I sat back and watched him: he was walking about the living room, rearranging his rectangles, mumbling to himself, going to the mantelpiece where he'd left paper and pencil, scribbling, looking something up in a tattered notebook, mumbling some more, returning to his beans, looking here and there, pausing, thinking, doing some more rearranging, then scribbling some more… Increasingly, references to a 'promising line of thought', 'an extremely elegant lemma' or a 'deep little theorem' (all his own inventions, obviously) made his face light up with a self-satisfied smile and his eyes sparkle with boyish mischievousness. I suddenly realized that the apparent chaos was nothing eise than the outer form of inner, bustling mental activity. Not only did he remember the 'famous bean method' perfectly well – its memory made him positively gloat with pride!

A previously unthought-of possibility quickly entered my mind, only to become a near conviction moments later.

When first discussing Uncle Petros' abandoning Goldbach's Conjecture with Sammy, it had seemed obvious to both of us that the reason was a form of burnout, an extreme case of scientific battle fatigue after years and years of fruitless attacks. The poor man had striven and striven and striven and, after failing each time, was finally too exhausted and too disappointed to continue, Kurt Gödel providing him with a convenient if far-fetched excuse.
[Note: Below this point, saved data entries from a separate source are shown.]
/-- A block in the general area that a kernel may use, in the cycle of its lane. -/
structure BlockReady (x : CeInstr) (a : Nat) (s : State) : Prop where
  clean : runsClean x s
  fore : s.inFore x.lane = true
  place : (s.v x.lane 1).toNat = a
  aligned : a % 8 = 0
  inside : a + 48 ≤ 0x10000
  free : ∀ i < 12, s.inConst (a + 4 * i) = false

/-- A kernel whose outputs and block words are known as far as `Q` says. -/
theorem calls_kernelN_of {ins n : Nat} {g : (Nat → Int) → (Nat → Int) → State → List Word × List Word × State}
    {Q : List Word → List Word → Prop} (h : BlockReady x a s) (he : exec i s = .next (s.onMain (s.kernelN x id ins n g)))
    (hk : ceKnown 0x0C (bareCe { x with imm := BitVec.ofNat 32 id }) = true) (hn : n ≤ 12 ∧ ins ≤ 14)
    (hg : ∃ out block k, g (fun r => s.vi x.lane r) (fun i => (s.word (a + 4 * i)).toInt) s = (out, block, { s with free := k }) ∧
      out.length ≤ 14 ∧ Q out block)
    (hP : ∀ out block t, Q out block → BlockPuts x a out block s t → P t) : Calls id x i s P := by
  obtain ⟨hn, hins⟩ := hn
  obtain ⟨out, block, k, hg, hout, hQ⟩ := hg
  refine calls_kcall h.clean (fun r hr => ?_) ?_ he hk
  · simp at hr
    omega
  · dsimp only
    have hplace := h.place
    have hal := h.aligned
    have hin := h.inside
    have hconst : (List.range n).any (fun i => s.inConst (a + 4 * i)) = false := by
      simpa using fun i hi => h.free i (by omega)
    rw [hplace, if_neg (by simp [hal, hconst]; omega), State.checkedRead_of_clean h.clean]
    simp only [State.ceWord_of_inFore h.fore]
    rw [hg]
    exact hP _ _ _ hQ (blockPuts_of_free hout)

theorem calls_kernelN {ins n k : Nat} {g : (Nat → Int) → (Nat → Int) → State → List Word × List Word × State} {out block : List Word}
    (h : BlockReady x a s) (he : exec i s = .next (s.onMain (s.kernelN x id ins n g)))
    (hk : ceKnown 0x0C (bareCe { x with imm := BitVec.ofNat 32 id }) = true) (hn : n ≤ 12 ∧ ins ≤ 14)
    (hg : g (fun r => s.vi x.lane r) (fun i => (s.word (a + 4 * i)).toInt) s = (out, block, { s with free := k }))
    (hout : out.length ≤ 14) (hP : ∀ t, BlockPuts x a out block s t → P t) : Calls id x i s P :=
  calls_kernelN_of (Q := fun o b => o = out ∧ b = block) h he hk hn ⟨out, block, k, hg, hout, rfl, rfl⟩
    fun _ _ _ ⟨ho, hb⟩ ht => hP _ (ho ▸ hb ▸ ht)

/-- A word as a register or a block holds it. -/
theorem ofInt_vi (l r : Nat) : BitVec.ofInt 32 (s.vi l r) = s.v l r := BitVec.ofInt_toInt

theorem toInt_ofInt_of_mem {v : Int} (h1 : -(2 ^ 31) ≤ v) (h2 : v < 2 ^ 31) : (BitVec.ofInt 32 v).toInt = v := by
  rw [BitVec.toInt_ofInt, Int.bmod_eq_of_le] <;> norm_num <;> omega

/-- Between two words lies no saturation. -/
theorem satQ_clampInt (lo hi : Word) (v : Int) : satQ (clampInt lo.toInt hi.toInt v) = clampInt lo.toInt hi.toInt v := by
  have h1 := BitVec.le_toInt lo
  have h2 := BitVec.toInt_lt (x := lo)
  have h3 := BitVec.toInt_lt (x := hi)
  unfold satQ clampInt qMin qMax
  omega

section
variable (h : BlockReady x a s)
include h

theorem calls_piStep : Calls 4 x (.piStep x) s fun t =>
    let m (i : Nat) : Int := (s.word (a + 4 * i)).toInt
    let u := (m 0 * s.vi x.lane 2 + 2 ^ 30) / 2 ^ 31 + m 4 + s.vi x.lane 3
    t.v x.lane 2 = BitVec.ofInt 32 (max (m 3) (min (m 2) u)) ∧ t.v x.lane 3 = BitVec.ofNat 32 (bit (decide (u < m 3 ∨ m 2 < u))) ∧
      ((u < m 3 ∨ m 2 < u) → t.word (a + 16) = s.word (a + 16)) ∧ (∀ i, i < 4 ∨ i = 5 → t.word (a + 4 * i) = s.word (a + 4 * i)) ∧
      BlockKernel x a 6 s t := by
  refine calls_kernelN h rfl rfl (by decide) rfl (by simp) fun t ht => ?_
  refine ⟨(ht.outs 0 (by simp)).trans (congrArg (BitVec.ofInt 32) (satQ_clampInt _ _ _)), ht.outs 1 (by simp), fun hc => ?_,
    fun i hi => ?_, ht.keeps⟩
  · exact (ht.words 4 (by simp)).trans ((congrArg (BitVec.ofInt 32) (if_pos (decide_eq_true hc))).trans BitVec.ofInt_toInt)
  · obtain hi | rfl := hi
    · interval_cases i <;> exact (ht.words _ (by simp)).trans BitVec.ofInt_toInt
    · exact (ht.words 5 (by simp)).trans BitVec.ofInt_toInt

theorem calls_biquad : Calls 9 x (.biquad x) s fun t =>
    let m (i : Nat) : Int := (s.word (a + 4 * i)).toInt
    let y := clampInt (-(2 ^ 31)) (2 ^ 31 - 1) (rnd (m 0 * s.vi x.lane 2) 30 + m 5)
    t.v x.lane 2 = BitVec.ofInt 32 y ∧ (∀ i < 5, t.word (a + 4 * i) = s.word (a + 4 * i)) ∧
      t.word (a + 24) = qWord (rnd (m 2 * s.vi x.lane 2 - m 4 * y) 30) ∧ BlockKernel x a 8 s t := by
  refine calls_kernelN h rfl rfl (by decide) rfl (by simp) fun t ht => ?_
  refine ⟨ht.outs 0 (by simp), fun i hi => ?_, ht.words 6 (by simp), ht.keeps⟩
  interval_cases i <;> exact (ht.words _ (by simp)).trans BitVec.ofInt_toInt

/-- What SOGIFLL puts out and stores: the two signals, the frequency within its limits, and an angle. -/
def SogiResult (m : Nat → Int) (out block : List Word) : Prop := ∃ x1 x2 om th : Int,
  out = [BitVec.ofInt 32 x1, BitVec.ofInt 32 x2, BitVec.ofInt 32 (clampInt (m 2) (m 3) om), BitVec.ofInt 32 th] ∧
    block = [m 0, m 1, m 2, m 3, m 4, x1, x2, clampInt (m 2) (m 3) om, m 8, m 9, m 10, m 11].map (BitVec.ofInt 32)

omit h in
/-- A frequency within two words. -/
theorem clamped_word {lo hi : Word} (hle : lo.toInt ≤ hi.toInt) (v : Int) :
    lo.toInt ≤ (BitVec.ofInt 32 (clampInt lo.toInt hi.toInt v)).toInt ∧
      (BitVec.ofInt 32 (clampInt lo.toInt hi.toInt v)).toInt ≤ hi.toInt := by
  have h1 := BitVec.le_toInt lo
  have h2 := BitVec.toInt_lt (x := hi)
  rw [toInt_ofInt_of_mem] <;> unfold clampInt <;> omega

theorem calls_sogifll : Calls 6 x (.sogifll x) s fun t =>
    let m (i : Nat) : Int := (s.word (a + 4 * i)).toInt
    t.v x.lane 2 = t.word (a + 20) ∧ t.v x.lane 3 = t.word (a + 24) ∧ t.v x.lane 4 = t.word (a + 28) ∧
      (m 2 ≤ m 3 → m 2 ≤ (t.v x.lane 4).toInt ∧ (t.v x.lane 4).toInt ≤ m 3) ∧
      (∀ i < 5, t.word (a + 4 * i) = s.word (a + 4 * i)) ∧ BlockKernel x a 12 s t := by
  refine calls_kernelN_of (Q := SogiResult fun i => (s.word (a + 4 * i)).toInt) h rfl rfl (by decide) ?_ fun out block t hQ ht => ?_
  · dsimp only
    split <;> split <;> exact ⟨_, _, _, rfl, by simp, _, _, _, _, rfl, rfl⟩
  · obtain ⟨x1, x2, om, th, rfl, rfl⟩ := hQ
    refine ⟨(ht.outs 0 (by simp)).trans (ht.words 5 (by simp)).symm, (ht.outs 1 (by simp)).trans (ht.words 6 (by simp)).symm,
      (ht.outs 2 (by simp)).trans (ht.words 7 (by simp)).symm, fun hle => ?_, fun i hi => ?_, ht.keeps⟩
    · rw [show t.v x.lane 4 = _ from ht.outs 2 (by simp)]
      exact clamped_word hle om
    · interval_cases i <;> exact (ht.words _ (by simp)).trans BitVec.ofInt_toInt

theorem calls_mpptpo : Calls 11 x (.mpptpo x) s fun t =>
    let m (i : Nat) : Int := (s.word (a + 4 * i)).toInt
    let p := clampInt (-(2 ^ 31)) (2 ^ 31 - 1) ((s.vi x.lane 2 * s.vi x.lane 3 + 2 ^ 30) / 2 ^ 31)
    t.v x.lane 2 = t.word (a + 12) ∧ t.word (a + 16) = BitVec.ofInt 32 p ∧
      (t.word (a + 20)).toInt = (if p < m 4 then (BitVec.ofInt 32 (-(m 5))).toInt else m 5) ∧ BlockKernel x a 8 s t := by
  refine calls_kernelN h rfl rfl (by decide) rfl (by simp) fun t ht => ?_
  refine ⟨(ht.outs 0 (by simp)).trans (ht.words 3 (by simp)).symm, ht.words 4 (by simp), ?_, ht.keeps⟩
  refine (congrArg BitVec.toInt (ht.words 5 (by simp))).trans ?_
  refine (apply_ite (fun v => (BitVec.ofInt 32 v).toInt) _ _ _).trans ?_
  exact if_congr Iff.rfl rfl (congrArg BitVec.toInt BitVec.ofInt_toInt)

/-- What MPPTIC puts out and stores: a reference, and the voltage and current it was found from. -/
def IncResult (m v : Nat → Int) (out block : List Word) : Prop := ∃ vr : Int,
  out = [BitVec.ofInt 32 vr] ∧ block = [m 0, m 1, m 2, vr, v 2, v 3, m 6, m 7].map (BitVec.ofInt 32)

theorem calls_mpptic : Calls 12 x (.mpptic x) s fun t =>
    t.v x.lane 2 = t.word (a + 12) ∧ t.word (a + 16) = s.v x.lane 2 ∧ t.word (a + 20) = s.v x.lane 3 ∧ BlockKernel x a 8 s t := by
  refine calls_kernelN_of (Q := IncResult (fun i => (s.word (a + 4 * i)).toInt) (s.vi x.lane)) h rfl rfl (by decide)
    ⟨_, _, _, rfl, by simp, _, rfl, rfl⟩ fun out block t hQ ht => ?_
  obtain ⟨vr, rfl, rfl⟩ := hQ
  exact ⟨(ht.outs 0 (by simp)).trans (ht.words 3 (by simp)).symm, (ht.words 4 (by simp)).trans (ofInt_vi ..),
    (ht.words 5 (by simp)).trans (ofInt_vi ..), ht.keeps⟩

theorem calls_msq : Calls 14 x (.msq x) s fun t =>
    let m (i : Nat) : Int := (s.word (a + 4 * i)).toInt
    t.v x.lane 2 = qWord (m 1 + rnd (m 0 * (s.vi x.lane 2 * s.vi x.lane 2 - m 1 * 2 ^ 31)) 62) ∧ t.word (a + 4) = t.v x.lane 2 ∧
      BlockKernel x a 4 s t := by
  refine calls_kernelN h rfl rfl (by decide) rfl (by simp) fun t ht => ?_
  exact ⟨ht.outs 0 (by simp), (ht.words 1 (by simp)).trans (ht.outs 0 (by simp)).symm, ht.keeps⟩

theorem calls_ramp (h0 : 0 ≤ (s.word (a + 4 * 0)).toInt) : Calls 15 x (.ramp x) s fun t =>
    let m (i : Nat) : Int := (s.word (a + 4 * i)).toInt
    t.v x.lane 2 = qWord (m 1 + max (-(m 0)) (min (m 0) (s.vi x.lane 2 - m 1))) ∧ BlockKernel x a 4 s t := by
  refine calls_kernelN h rfl rfl (by decide) rfl (by simp) fun t ht => ⟨(ht.outs 0 (by simp)).trans ?_, ht.keeps⟩
  have e : max 0 (s.word (a + 4 * 0)).toInt = (s.word (a + 4 * 0)).toInt := max_eq_right h0
  change qWord ((s.word (a + 4 * 1)).toInt + max (-(max 0 (s.word (a + 4 * 0)).toInt)) (min (max 0 (s.word (a + 4 * 0)).toInt)
    (s.vi x.lane 2 - (s.word (a + 4 * 1)).toInt))) = _
  rw [e]

/-- The word of the scrambler that CORR reads lies in the general area. -/
theorem calls_corr (h3 : 0 ≤ s.vi x.lane 3) (hal : ((s.word (a + 4 * 2)).toInt + 4 * (s.vi x.lane 3 / 32)) % 4 = 0)
    (h2 : 0 ≤ (s.word (a + 4 * 2)).toInt) (hin : (s.word (a + 4 * 2)).toInt + 4 * (s.vi x.lane 3 / 32) + 4 ≤ 0x10000) :
    Calls 10 x (.corr x) s fun t =>
      t.v x.lane 2 = s.word (a + 12) ∧ t.v x.lane 3 = BitVec.ofNat 32 (bit (decide (s.vi x.lane 3 < (s.word (a + 4 * 4)).toInt))) ∧
        t.word (a + 16) = s.v x.lane 3 ∧ BlockKernel x a 6 s t := by
  have hword : ((s.word (a + 8)).toNat : Int) = (s.word (a + 4 * 2)).toInt := by
    rw [BitVec.toInt_eq_toNat_of_msb]
    exact BitVec.msb_eq_false_iff_two_mul_lt.mpr (by rw [BitVec.toInt_eq_toNat_cond] at h2; split at h2 <;> omega)
  generalize haddr : (s.ceWord x.lane ((s.v x.lane 1).toNat + 8)).toNat + 4 * ((s.vi x.lane 3).toNat / 32) = addr
  have hle : addr + 4 ≤ 0x10000 ∧ addr % 4 = 0 := by
    rw [← haddr, h.place, State.ceWord_of_inFore h.fore]
    omega
  have hres : ceReserved addr = false := by simp [ceReserved]; omega
  have he : exec (.corr x) s = .next (s.onMain (s.kCorr x)) := rfl
  unfold State.kCorr at he
  dsimp only at he
  rw [haddr, if_neg (by simp [hres, hle.2]; omega), State.badByte_of_nil h.clean.data.2] at he
  refine calls_kernelN h he rfl (by decide) rfl (by simp) fun t ht => ?_
  exact ⟨(ht.outs 0 (by simp)).trans BitVec.ofInt_toInt, ht.outs 1 (by simp), (ht.words 4 (by simp)).trans (ofInt_vi ..), ht.keeps⟩

end
end

theorem blockKernels_hold : blockKernelsHolds := fun _ _ _ h hf hp ha hin hc =>
  have hb : BlockReady _ _ _ := ⟨h, hf, hp, ha, hin, hc⟩
  ⟨calls_piStep hb, calls_biquad hb, calls_sogifll hb, calls_mpptpo hb, calls_mpptic hb, calls_msq hb, calls_ramp hb, calls_corr hb⟩

/-- Settles O29: a kernel's outputs and block words are its equations' values, over free values in all else it may change. -/
theorem kernels : Obligations.Kernels := ⟨trigonometryAndKernels_hold, blockKernels_hold⟩

end Sys2Proof.Machine
end

section
/-! PROOFS. The cycle of the control engine (O33): misses, commits, the start of a cycle and the time of INIT. -/

namespace Sys2Proof.Machine

variable {s t u : State}

/-! ### What a commit and a miss leave alone -/

theorem Posted.keepsMem (h : Posted s t) : KeepsMem s t := (h.within (p := fun _ => True) fun _ _ => trivial).keepsMem
theorem State.post_keepsMem (c i a b d : Nat) : KeepsMem s (s.post c i a b d) := (State.post_posted c i a b d).keepsMem

theorem KeepsMem.trans (h : KeepsMem s t) (k : KeepsMem t u) : KeepsMem s u :=
  ⟨fun a => (k.mem a).trans (h.mem a), k.host.trans h.host, k.queue.trans h.queue, k.part.trans h.part⟩

theorem State.scrub_of_nil (h : s.upsets = []) (a n : Nat) : s.scrub a n = s := by rw [State.scrub, h, List.foldl_nil]

/-- With no stored bit struck the record of a cycle is a capture alone. -/
theorem State.cycleRecord_of_nil (h : s.upsets = []) :
    s.cycleRecord = s.capture 5 0 1 (ptWord s.pt) (s.words 0x1E800 8 ++ s.words 0xFF00 13) := by
  rw [State.cycleRecord, State.scrub_of_nil h, State.scrub_of_nil h]

theorem State.cycleRecord_keeps (h : s.upsets = []) : CeKeeps s s.cycleRecord ∧ Posted s s.cycleRecord := by
  rw [State.cycleRecord_of_nil h]
  exact ⟨(CeKeeps.refl s).capture, State.capture_posted ..⟩

/-! ### Misses (R323 to R325) -/

/-- The trip on `MISSMAX` shows itself, and leaves the rest of the engine alone. -/
theorem State.missCheck_eq : s.missCheck = s ∨ s.missCheck =
    ((s.setF R.CE_STAT_MTRIP 1).blockTrip 0x08 0).post 0x0A01 0 0x08 ((s.setF R.CE_STAT_MTRIP 1).blockTrip 0x08 0).ce.consec
      (((s.setF R.CE_STAT_MTRIP 1).blockTrip 0x08 0).f R.CE_MISS_MISS) := by
  unfold State.missCheck
  split
  exacts [.inr rfl, .inl rfl]

theorem State.missCheck_keeps : CeKeeps s s.missCheck ∨ CeKeeps (s.setF R.CE_STAT_MTRIP 1) s.missCheck := by
  obtain h | h := s.missCheck_eq <;> rw [h]
  exacts [.inl (.refl s), .inr (CeKeeps.refl _).blockTrip.post]

theorem State.missCheck_keepsMem (harm : s.sys.arm = none) : KeepsMem s s.missCheck := by
  obtain h | h := s.missCheck_eq <;> rw [h]
  · exact ⟨fun _ => rfl, rfl, rfl, rfl⟩
  · have ht := State.blockTrip_keepsMem (s := s.setF R.CE_STAT_MTRIP 1) harm 0x08 0
    exact KeepsMem.trans ⟨ht.mem, ht.host, ht.queue, ht.part⟩ (State.post_keepsMem ..)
But now, watching his obvious exhilaration as he played around with his beans, a new and much more exciting scenario presented itself: was it possible that, in direct contrast to what I'd thought until then, his surrender had come at the very peak of his achievement? In fact, precisely at the point when he felt he was ready to solve the problem?

In a flash of memory, the words he had used when describing the period just before Turing's visit came back – words whose real significance I had barely realized when I'd first heard them. Certainly he'd said that the despair and self-doubts he had felt in Cambridge, in that spring of 1933, had been stronger than ever. But had he not interpreted these as the 'inevitable anguish before the final triumph', even as the 'onset of the labour pains leading to the delivery of the great discovery'? And what about what he'd said a little earlier, just a little while ago, about this being his 'most important work', 'important and original work, a groundbreaking advance'? Oh my good God! Fatigue and disillusionment didn't have to be the causes: his surrender could have been the loss of nerve before the great leap into the unknown and his final triumph!

The excitement caused by this realization was such that I could no longer wait for the tactically correct moment. I launched my attack right away.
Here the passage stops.